Entro 5 giorni dalla data risoluzione del rapporto di lavoro, il datore di lavoro è tenuto ad informare il Centro per l’impiego competente della cessazione del rapporto di lavoro (art. 21, comma 1, Legge n. 264/1949).

 La comunicazione di cessazione deve essere eseguita anche in presenza di un rapporto di lavoro a termine, allorché avvenga in data antecedente alla data di fine rapporto comunicata al momento della sua instaurazione, proroga o trasformazione. Va comunicata inoltre anche la risoluzione posticipata nel caso del contratto a tempo determinato che si prolunghi per prosecuzione di fatto.

 L’omessa comunicazione è punita con una sanzione amministrativa da € 100 a € 500, per ciascun lavoratore interessato (art. 19, comma 3, D.lgs.276/2003). 

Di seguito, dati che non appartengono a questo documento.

/-- The same of a write to an alias view. -/
theorem runAccess_alias (i : Instr) (s : State) (p : MPort) (a0 a view v : Nat) (f : Fields) (c : Blk) (ht : s.testMode = 0)
    (hi : i.wf = true) (hp : Seen a0 a view f) (room : (s.core.side p).outstanding.length < 4)
    (sem : s.core.semDenied p (a0 / 0x1000) = false) (on : s.core.on (regPd a) = true)
    (safe : s.core.inSafe = false ∨ guarded (a0 / 0x1000) = true) (hk : a / 0x1000 ≠ 1) (hw : f.writable = true) (hvw : view ≠ 0)
    (hv : v < 2 ^ 32)
    (he : ((s.core.selected p).toShadow p a (aliasValue view ((s.core.selected p).shadowOld a) v) f.shd).effect p a
      (mergeBits (mergeBits (s.core.reg a) (aliasValue view (s.core.reg a) v) (Nat.land f.rw (laneMask 15))) (aliasValue view 0 v) f.imm) false true none = c)
    (hr : s.core.ldr.state ≠ .reload) :
    runAccess i (fun _ => write4 p a0 v) s = .next (s.withCore (c.answered p 0#64)) := by
  refine runAccess_does i _ s _ ht hi ?_ hr
  rw [Blk.access_seen s.core _ p a0 a view v f (write4 p a0 v) rfl hp room sem on safe, Nat.mod_eq_of_lt hv,
    Blk.writeWord_alias _ p a0 a view v _ f _ hp hk hw hvw, show (s.core.selected p).reg a = s.core.reg a by cases p <;> rfl]
  exact congrArg (fun b : Blk => b.answered p 0#64) he

/-- The same where the command reads the block to form the value it writes. -/
theorem runAccess_effect_of (i : Instr) (s : State) (x : Blk → Access) (p : MPort) (a v : Nat) (f : Fields) (c : Blk)
    (hx : x s.core = write4 p a v) (ht : s.testMode = 0)
    (hi : i.wf = true) (hp : Plain a f) (ho : s.core.Open p a) (hk : a / 0x1000 ≠ 1) (hw : f.writable = true)
    (hkey : f.key = 0 ∨ s.core.Keyed p) (hv : v < 2 ^ 32)
    (he : ((s.core.selected p).toShadow p a v f.shd).effect p a (f.word (s.core.storedFor p a) v)
      (decide (0 < (s.core.side p).remain)) true none = c) (hr : s.core.ldr.state ≠ .reload) :
    runAccess i x s = .next (s.withCore (c.answered p 0#64)) :=
  runAccess_does i _ s _ ht hi (by rw [hx]; exact (Blk.access_effect s.core _ p a v f hp ho hk hw hkey hv).trans (by rw [he])) hr

/-- A command that is a 4 B write of the key page. -/
theorem runAccess_word (i : Instr) (s : State) (p : MPort) (a v : Nat) (f : Fields) (c : Blk) (ht : s.testMode = 0)
    (hi : i.wf = true) (hp : Plain a f) (ho : s.core.Open p a) (hv : v < 2 ^ 32)
    (he : ((s.core.selected p).writeWord p a v 15 (decide (0 < (s.core.side p).remain)) none).2.logWrite (write4 p a v)
      ((s.core.selected p).writeWord p a v 15 (decide (0 < (s.core.side p).remain)) none).1 = c) (hr : s.core.ldr.state ≠ .reload) :
    runAccess i (fun _ => write4 p a v) s = .next (s.withCore (c.answered p 0#64)) :=
  runAccess_does i _ s _ ht hi ((Blk.access_write4 s.core _ p a v f hp ho).trans (by rw [Nat.mod_eq_of_lt hv, he])) hr

/-- A command that is a 4 B read. -/
theorem runAccess_read (i : Instr) (s : State) (p : MPort) (a : Nat) (f : Fields) (c : Blk) (v : Nat) (ht : s.testMode = 0)
    (hi : i.wf = true) (hp : Plain a f) (ho : s.core.Open p a)
    (he : s.core.readWord s.slow p a = (v, c)) (hr : s.core.ldr.state ≠ .reload) :
    runAccess i (fun _ => read4 p a) s = .next (s.withCore (c.answered p
      (BitVec.ofNat 64 (Nat.land v (laneMask 15) * (if a % 8 = 0 then 1 else 2 ^ 32))))) :=
  runAccess_does i _ s _ ht hi ((Blk.access_read4 s.core _ p a f hp ho).trans (by rw [he])) hr

/-- The low word of a number below 2^32 is the number. -/
theorem land_lanes (v : Nat) (h : v < 2 ^ 32) : Nat.land v (laneMask 15) = v := by
  have e : laneMask 15 = 2 ^ 32 - 1 := by decide
  rw [e]
  show v &&& (2 ^ 32 - 1) = v
  rw [Nat.and_two_pow_sub_one_eq_mod, Nat.mod_eq_of_lt h]

theorem write4_first (p : MPort) (a v : Nat) (h4 : a % 4 = 0) (ht : a < 2 ^ 20) : (write4 p a v).first = a := by
  unfold Access.first Access.lanes write4
  by_cases h : a % 8 = 0
  · simp only [h, if_true]
    show a / 8 * 8 % 2 ^ 20 + ((List.range 8).filter fun k => bit 15 k).headD 0 = a
    rw [show ((List.range 8).filter fun k => bit 15 k).headD 0 = 0 from by decide]; omega
  · simp only [h, if_false]
    show a / 8 * 8 % 2 ^ 20 + ((List.range 8).filter fun k => bit 0xF0 k).headD 0 = a
    rw [show ((List.range 8).filter fun k => bit 0xF0 k).headD 0 = 4 from by decide]; omega

theorem write4_code (p : MPort) (a v : Nat) : (write4 p a v).sizeCode = 2 := by
  unfold Access.sizeCode; rw [(write4_size p a v).1]; decide

theorem Blk.modSide_congr (b : Blk) (p : MPort) (f g : PortSide → PortSide) (h : f (b.side p) = g (b.side p)) :
    b.modSide p f = b.modSide p g := by
  cases p
  · have h' : f b.mg.a = g b.mg.a := h
    simp [Blk.modSide, h']
  · have h' : f b.mg.b = g b.mg.b := h
    simp [Blk.modSide, h']

end Sys2Proof.Machine
end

ARTICOLO 2119 codice civile. Recesso per giusta causa. Il datore di lavoro o il lavoratore  possono recedere dal contratto prima della scadenza del termine, se il contratto è a tempo determinato, o senza preavviso, se il contratto è a tempo indeterminato, qualora si verifichi una causa che non consenta la prosecuzione, anche provvisoria, del rapporto. Se il contratto è a tempo indeterminato, al prestatore di lavoro che recede per giusta causa compete l'indennità sostituiva del preavviso.

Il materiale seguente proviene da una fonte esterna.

theorem row_sfDisable (f : Nat) (hs : s.Serves) (hn : f < 32) (room : (s.core.side p).outstanding.length < 4)
    (sem : s.core.semDenied p 0x0F = false) (on : s.core.on 7 = true) :
    ∃ w, bit w 31 = false ∧ Does (.sfDisable p f) s (((s.core.selected p).sfCfgWrite f w).answered p 0#64) := by
  have e1 : regPd (0x0F000 + 0x20 * f) = 7 := by
    have : ∀ u, u < 32 → regPd (0x0F000 + 0x20 * u) = 7 := by decide
    exact this f hn
  have hp : (0x0F800 + 0x20 * f) / 0x1000 = 0x0F := by omega
  refine ⟨mergeBits (mergeBits (s.core.reg (0x0F000 + 0x20 * f)) (aliasValue 2 (s.core.reg (0x0F000 + 0x20 * f)) (2 ^ 31)) 0x80FF1FFF)
    (aliasValue 2 0 (2 ^ 31)) 0, ?_, ?_⟩
  · rw [bit_eq_testBit, testBit_mergeBits _ _ _ _ (by decide)]
    rw [if_neg (by decide), testBit_mergeBits _ _ _ _ (by decide), if_pos (by decide)]
    unfold aliasValue
    show ((s.core.reg (0x0F000 + 0x20 * f) &&& (allBits ^^^ (2 ^ 31))).testBit 31 && decide (31 < 32)) = false
    rw [Nat.testBit_and]
    have : (allBits ^^^ 2 ^ 31).testBit 31 = false := by decide
    rw [this]; simp
  · unfold Does
    rw [exec_sfDisable]
    refine runAccess_alias _ s p _ _ 2 _ _ _ hs.1 (by simp [hn]) (seen_sfClear f hn) room (by rw [hp]; exact sem) (by rw [e1]; exact on)
      (.inl (by unfold Blk.inSafe; rw [hs.2])) (by omega) (by decide) (by decide) (by decide) ?_ (by rw [hs.2]; decide)
    unfold Blk.effect
    simp only [show (0x0F000 + 0x20 * f) / 0x1000 = 15 from by omega, show (0x0F000 + 0x20 * f) % 0x1000 = 32 * f from by omega]
    rw [if_pos (by omega), show 32 * f / 32 = f from by omega]
    rfl

end Sys2Proof.Machine
end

ART. 18 dello statuto dei lavoratori. Tutela del lavoratore in caso di licenziamento disciplinare illegittimo. Il giudice, nelle ipotesi in cui accerta che non ricorrono gli estremi del giustificato motivo soggettivo o della giusta causa addotti dal datore di lavoro, per insussistenza del fatto contestato ovvero perche' il fatto rientra tra le condotte punibili con una sanzione conservativa sulla base delle previsioni dei contratti collettivi ovvero dei codici disciplinari applicabili, annulla il licenziamento e condanna il datore di lavoro alla reintegrazione nel posto di lavoro e al pagamento di un'indennita' risarcitoria commisurata all'ultima retribuzione globale di fatto dal giorno del licenziamento sino a quello dell'effettiva reintegrazione, Il datore di lavoro e' condannato, altresi', al versamento dei contributi previdenziali e assistenziali dal giorno del licenziamento fino a quello della effettiva reintegrazione.

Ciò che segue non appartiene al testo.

/-! SUPPORT. Proofs of the statements of the arbitration and request lines family: captures, releases and time-outs of a request
line, its registers, virtual lines, and the captures that a WAIT takes. -/

namespace Sys2Proof.Machine
open Sys2Proof

/-! ## The level of RL_REQ (R210, R211) -/

/-- The accepted level of RL_REQ is noted at its line. -/
def Blk.lineIn (b : Blk) (n : Nat) (level : Bool) : Blk := b.modLine n fun x => { x with input := level }

section
variable {b : Blk} {n : Nat} {pin : PinSample}

theorem Blk.lineIn_state (level : Bool) : ((b.lineIn n level).line n).state = (b.line n).state := by
  rw [Blk.lineIn, Blk.modLine_same]

theorem Blk.lineIn_pend (level : Bool) : ((b.lineIn n level).line n).pend = (b.line n).pend := by
  rw [Blk.lineIn, Blk.modLine_same]

theorem Blk.lineIn_bySw (level : Bool) : ((b.lineIn n level).line n).bySw = (b.line n).bySw := by
  rw [Blk.lineIn, Blk.modLine_same]

theorem Blk.lineIn_rlTakes (level : Bool) : (b.lineIn n level).rlTakes n = b.rlTakes n := by
  unfold Blk.rlTakes
  rw [Blk.lineIn_state]
  rfl

theorem Blk.lineIn_gapMet (level : Bool) : (b.lineIn n level).gapMet n ↔ b.gapMet n := by
  unfold Blk.gapMet Blk.lineIn
  rw [Blk.modLine_same]
  exact Iff.rfl

theorem Blk.lineIn_givenTo (level : Bool) : (b.lineIn n level).givenTo n = b.givenTo n := by
  unfold Blk.givenTo Blk.lineIn
  rw [Blk.modLine_same]
  rfl

theorem Blk.rlTakes_live (on1 : b.on 1 = true)
    (live : (b.line n).state = .idle ∨ (b.line n).state = .pending ∨ (b.line n).state = .acked) : b.rlTakes n = true := by
  unfold Blk.rlTakes
  obtain state | state | state := live <;> simp [on1, state]

/-! The stability filter lets neither level through before it has stood for STABLE + 1 cycles (R210). -/

theorem rlCaptureB_unstable (unstable : pinStable pin (b.rlStable n) = false) : rlCaptureB n pin b = b :=
  if_pos (by simp [unstable])

theorem rlReleaseB_unstable (unstable : pinStable pin (b.rlStable n) = false) : rlReleaseB n pin b = b :=
  if_pos (by simp [unstable])

/-! ## Captures (R212, Table 9-3) -/

/-- A breach of MIN_GAP on a line whose ERR_LIM is 0: counted with its event, and no FAULT follows (R212). -/
theorem Blk.rlActive_breach (sw : Bool) (soon : ¬ b.gapMet n) (noLimit : bits (b.rlCfg n) 23 20 = 0) : b.rlActive n sw =
    (b.modLine n fun x => { x with rateErr := incr 8 x.rateErr, breaches := x.breaches + 1 }).raiseAt 17 n := by
  refine (if_pos (eq_true_of_ne_false soon)).trans (if_neg fun past => past.1 ?_)
  exact (congrArg (bits · 23 20) ((Blk.raiseAt_msg _ 17 n).get_reg _)).trans noLimit

section
variable (stable : pinStable pin (b.rlStable n) = true) (active : b.rlLevel n pin = true) (edge : (b.line n).input = false)
  (on1 : b.on 1 = true)
include stable active edge on1

theorem rlCaptureB_accepts (live : (b.line n).state = .idle ∨ (b.line n).state = .pending) :
    rlCaptureB n pin b = (b.lineIn n true).rlActive n false := by
  have takes := (Blk.lineIn_rlTakes true).trans (Blk.rlTakes_live on1 (live.imp_right .inl))
  unfold rlCaptureB
  simp only [stable, active, edge, Bool.not_true, Bool.or_self, Bool.false_eq_true, if_false]
  exact if_pos takes

theorem rlCaptureB_captures (idle : (b.line n).state = .idle) (gap : b.gapMet n) : rlCaptureB n pin b = b.modLine n fun x =>
    { x with input := true, lastAt := some b.clock.cycle, state := .pending, pend := 1, bySw := false, given := b.givenTo n } := by
  obtain ⟨captures, -, -⟩ := rlActive_gap (b.lineIn n true) n false ((Blk.lineIn_gapMet true).mpr gap)
  rw [rlCaptureB_accepts stable active edge on1 (.inl idle), captures ((Blk.lineIn_state true).trans idle), Blk.lineIn_givenTo]
  exact Blk.modLine_twice b n _ _

theorem rlCaptureB_overruns (pending : (b.line n).state = .pending) (gap : b.gapMet n)
    (full : b.rlMode n = 2 ∨ b.rlMode n = 3 ∧ 255 ≤ (b.line n).pend) : rlCaptureB n pin b = b.modLine n fun x =>
      { x with input := true, lastAt := some b.clock.cycle, overrun := incr 4 x.overrun } := by
  obtain ⟨-, overruns, -⟩ := rlActive_gap (b.lineIn n true) n false ((Blk.lineIn_gapMet true).mpr gap)
  rw [rlCaptureB_accepts stable active edge on1 (.inr pending),
    overruns ((Blk.lineIn_state true).trans pending) (by rw [Blk.lineIn_pend]; exact full)]
  exact Blk.modLine_twice b n _ _

theorem rlCaptureB_counts (pending : (b.line n).state = .pending) (gap : b.gapMet n) (count : b.rlMode n = 3)
    (room : (b.line n).pend < 255) : rlCaptureB n pin b = b.modLine n fun x =>
      { x with input := true, lastAt := some b.clock.cycle, pend := x.pend + 1 } := by
  obtain ⟨-, -, counts⟩ := rlActive_gap (b.lineIn n true) n false ((Blk.lineIn_gapMet true).mpr gap)
  rw [rlCaptureB_accepts stable active edge on1 (.inr pending),
    counts ((Blk.lineIn_state true).trans pending) count (by rwa [Blk.lineIn_pend])]
  exact Blk.modLine_twice b n _ _

theorem rlCaptureB_breaches (live : (b.line n).state = .idle ∨ (b.line n).state = .pending) (soon : ¬ b.gapMet n)
    (noLimit : bits (b.rlCfg n) 23 20 = 0) : rlCaptureB n pin b =
      (b.modLine n fun x => { x with input := true, rateErr := incr 8 x.rateErr, breaches := x.breaches + 1 }).raiseAt 17 n := by
  rw [rlCaptureB_accepts stable active edge on1 live, Blk.rlActive_breach false (mt (Blk.lineIn_gapMet true).mp soon) noLimit]
  exact congrArg (Blk.raiseAt · 17 n) (Blk.modLine_twice b n _ _)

ARTICOLO 2118 codice civile. Recesso dal contratto a tempo indeterminato. Ciascuno dei contraenti può recedere dal contratto di lavoro a tempo indeterminato, dando il preavviso nel termine e nei modi stabiliti, dagli usi o secondo equità.

In mancanza di preavviso, il recedente è tenuto verso l'altra parte a un'indennità equivalente all'importo della retribuzione che sarebbe spettata per il periodo di preavviso.

 

Art. 18 dello statuto dei lavoratori : licenziamento illegittimo ma con il solo diritto ad una indennità risarcitoria, senza reintegrazione nel posto di lavoro. Il giudice, nelle altre  ipotesi (il fatto sussiste ed è stato commesso dal lavoratore) ma in cui accerta che non ricorrono comunque gli estremi del giustificato motivo soggettivo o della giusta causa addotti dal datore di lavoro, dichiara risolto il rapporto di lavoro con effetto dalla data del licenziamento e condanna il datore di lavoro al pagamento di un'indennita' risarcitoria onnicomprensiva determinata tra un minimo di dodici e un massimo di ventiquattro mensilita' dell'ultima retribuzione globale di fatto, in relazione all'anzianita' del lavoratore e tenuto conto del numero dei dipendenti occupati, delle dimensioni dell'attivita' economica, del comportamento e delle condizioni delle parti, con onere di specifica motivazione a tale riguardo.